Jeremy Hunt has announced 12 new Investment Zones as part of the Budget.
They will be spread across the West Midlands, Greater Manchester, the North East, South Yorkshire, West Yorkshire, East Midlands, Teesside and Liverpool.
There will also be at least one in each of Scotland, Wales and Northern Ireland.
Robert Salter, director – global mobility, Blick Rothenberg, said: “The announcement of 12 new investment zones is a bit of a ‘damp squib’ in many respects. Such zones remain in many respects ‘unproven’ and the funds which have been allocated to this idea – circa £80m per zone over 5 years – is basically ‘nothing’ from an overall Government spending perspective.
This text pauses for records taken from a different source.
-- ==== Sys2Proof/Machine/Points.lean ====
section
/-! DEFINITION. Points (02): quality and precedence, the local point store with its attribute entries,
the live and snapshot images, hold rules, host loss and force. -/

namespace Sys2Proof.Machine

/-! ### Quality (02 R40 to R43) -/

/-- Value of a point container (R37). -/
def ptVal (p : Half) : Nat := p.toNat % 4096
/-- Quality code of a point container (R37). -/
def ptQual (p : Half) : Nat := p.toNat / 4096
/-- A point container. -/
def mkPt (q v : Nat) : Half := BitVec.ofNat 16 (q % 16 * 4096 + v % 4096)

/-- Precedence of a quality code, 1 the highest; a reserved code ranks with INVALID (R40, 08 R290). -/
def qPrec : Nat → Nat
  | 0x8 => 2 | 0x3 => 3 | 0x4 => 4 | 0x2 => 5 | 0x5 => 6 | 0x6 => 7 | 0x1 => 8 | 0x0 => 9 | _ => 1

/-- The code of higher precedence (R41); a reserved code counts as INVALID. -/
def qMax (a b : Nat) : Nat :=
  let r := if qPrec a ≤ qPrec b then a else b
  if qPrec r = 1 then 0xF else r

/-- Does the code count as a rejected quality when a writer supplies it: NEVER or reserved (R42)? -/
def qRejected (q : Nat) : Bool := q == 8 || (qPrec q == 1 && q != 0xF)

/-- Is the quality INVALID or NEVER? -/
def qDead (q : Nat) : Bool := q == 0xF || q == 8

/-! ### Attribute entries (02 R54) -/

/-- Attribute entry of local point i. -/
def State.attr (s : State) (i : Nat) : Nat := (s.pt.attr.get 0 i).toNat
/-- Put an attribute entry. -/
def State.setAttr (s : State) (i v : Nat) : State :=
  { s with pt := { s.pt with attr := s.pt.attr.set 0 i (BitVec.ofNat 64 v) } }
/-- WCLASS, with the reserved classes taken as 0. -/
def aClass (a : Nat) : Nat := let c := bitsOf a 63 61; if c ≤ 4 then c else 0
/-- WSRC. -/
def aWsrc (a : Nat) : Nat := bitsOf a 59 48
/-- HOLD. -/
def aHold (a : Nat) : Nat := bitsOf a 47 40
/-- LOSS_ACTION takes the substitute? Reserved values are taken as 0. -/
def aSubst (a : Nat) : Bool := bitsOf a 39 38 == 1
/-- HOSTCMD. -/
def aHostCmd (a : Nat) : Bool := bit a 37
/-- FORCE. -/
def aForce (a : Nat) : Bool := bit a 36
/-- FORCE_VALUE. -/
def aForceVal (a : Nat) : Nat := bitsOf a 27 16
/-- SUBST_VALUE. -/
def aSubstVal (a : Nat) : Nat := bitsOf a 11 0

/-! ### The local point store -/

/-- What a reader of local point i gets: an unconfigured point reads INVALID, a forced one its FORCE_VALUE
with the code of higher precedence (R45, R50, R52, R53). -/
def State.localPt (s : State) (i : Nat) : Half :=
  let v := s.stored i
  if i < 0x100 then v
  else
    let a := s.attr i
    if aClass a = 0 then 0xF000
    else if aForce a then mkPt (qMax (ptQual v) 1) (aForceVal a)
    else v

/-- Who writes a point (R54). -/
inductive Writer where
  | gateway (unit : Nat)
  | mover (node : Nat)
  | context (id : Nat)
  | host
  | other
  deriving DecidableEq, Repr

/-- Is the writer accepted for an application point with attribute entry `a` (R50, R55, R77, 07 R256)?
`standby` is STANDBY_ROOT of the active set. -/
def writerOk (a standby : Nat) : Writer → Bool
  | .gateway u => aClass a == 1 && (u == aWsrc a % 2048 || (aHostCmd a && standby != 0 && u == standby))
  | .mover n => aClass a == 2 && n == aWsrc a
  | .context c => aClass a == 3 && c != 0 && c == aWsrc a % 256
  | .host => aClass a == 4
  | .other => false

/-- Missed-cycle count, or c, of local point i. -/
def State.miss (s : State) (i : Nat) : Nat := s.pt.miss.get 0 i
/-- Put the count. -/
def State.setMiss (s : State) (i n : Nat) : State :=
  { s with pt := { s.pt with miss := s.pt.miss.set 0 i n } }
/-- Mark local point i as updated in the present cycle. -/
def State.markUpd (s : State) (i : Nat) : State :=
  { s with pt := { s.pt with upd := s.pt.upd.set false i true } }
/-- Mark an accepted write from WSRC with a quality other than HELD (R77). -/
def State.markWsrc (s : State) (i : Nat) : State :=
  { s with pt := { s.pt with wsrcUpd := s.pt.wsrcUpd.set false i true } }

/-- Store an accepted write: NEVER and reserved codes become INVALID and are counted (R42), and the
condition that the path detects is combined by precedence (R41). -/
def State.storePt (s : State) (i : Nat) (p : Half) (detected : Nat) : State :=
  let q := ptQual p
  let s1 := if qRejected q then s.statusCount 0x011 else s
  let q1 := if qRejected q then 0xF else q
  s1.setStored i (mkPt (qMax q1 detected) (ptVal p))

/-- An accepted write to an application point (R41, R42, R71, R75, R77). -/
def State.acceptPt (s : State) (w : Writer) (i : Nat) (p : Half) (detected : Nat) : State :=
  let a := s.attr i
  if aHostCmd a then
    let fromStandby := match w with
      | .gateway u => u != aWsrc a % 2048
      | _ => false
    let held := ptQual p == 2
    if fromStandby && s.pt.wsrcUpd.get false i then s
    else if held then (if s.miss i = 0 then s.storePt i p detected else s)
    else
      let s1 := ((s.storePt i p detected).setMiss i 0).markUpd i
      if fromStandby then s1 else s1.markWsrc i
  else ((s.storePt i p detected).setMiss i 0).markUpd i

/-- A refused point write is counted (R50). -/
def State.rejectPt (s : State) : State := s.statusCount 0x010

/-- Would a write of point i by `w` be accepted (R50)? -/
def State.ptAccepts (s : State) (w : Writer) (i : Nat) : Bool :=
  decide (0x100 ≤ i) && decide (i < 4096) && writerOk (s.attr i) s.ring.active.standbyRoot w

/-- Write local point i; false for an error response. -/
def State.writeLocal (s : State) (w : Writer) (i : Nat) (p : Half) (detected : Nat := 0) : State × Bool :=
  if s.ptAccepts w i then (s.acceptPt w i p detected, true) else (s.rejectPt, false)

/-! ### Images (02 R56 to R64) -/

/-- The image role of the active set (R56). -/
def State.imgEn (s : State) : Bool := s.on R.CAD_IMG_CTRL.IMG_EN

/-- Entry of the live page table. -/
def State.live (s : State) (slot : Nat) : Pte := s.pt.livePt.get {} slot
/-- Put an entry of the live page table. -/
def State.setLive (s : State) (slot : Nat) (e : Pte) : State :=
  { s with pt := { s.pt with livePt := s.pt.livePt.set {} slot e } }
/-- Entry of the snapshot page table. -/
def State.snap (s : State) (slot : Nat) : Pte := s.pt.snapPt.get {} slot

/-- Slots of unit 0 and unit 0x7FF, which are never backed (R58). -/
def neverBacked (slot : Nat) : Bool := decide (slot < 8) || decide (16376 ≤ slot)

/-- Raw-window address of fabric point `a` in physical page `ppn` (R58). -/
def imgAddr (ppn a : Nat) : Nat := ppn * 0x400 + 2 * (a % 512)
“The claim that one can earn £1000 per month without paying anything a penny in Income Tax or NICs is much too simplistic. People who have zero hours contracts or work on a seasonal basis, for example, will in many cases continue to be liable to employee NICs on their wages, despite earning under £12,000 per annum. This is because the regulations continue to charge NICs on a ‘per pay’ basis rather than on annual earnings.
“The announcement that the Government is retaining the tax relief available for institutions such as museums, theatres, operas and art galleries for a further two years is welcome. While the cost of this relief is relatively low, cultural events are a keen factor in encouraging tourism into the UK and this is an area that the UK does need to support following the problems caused by Covid lockdowns.”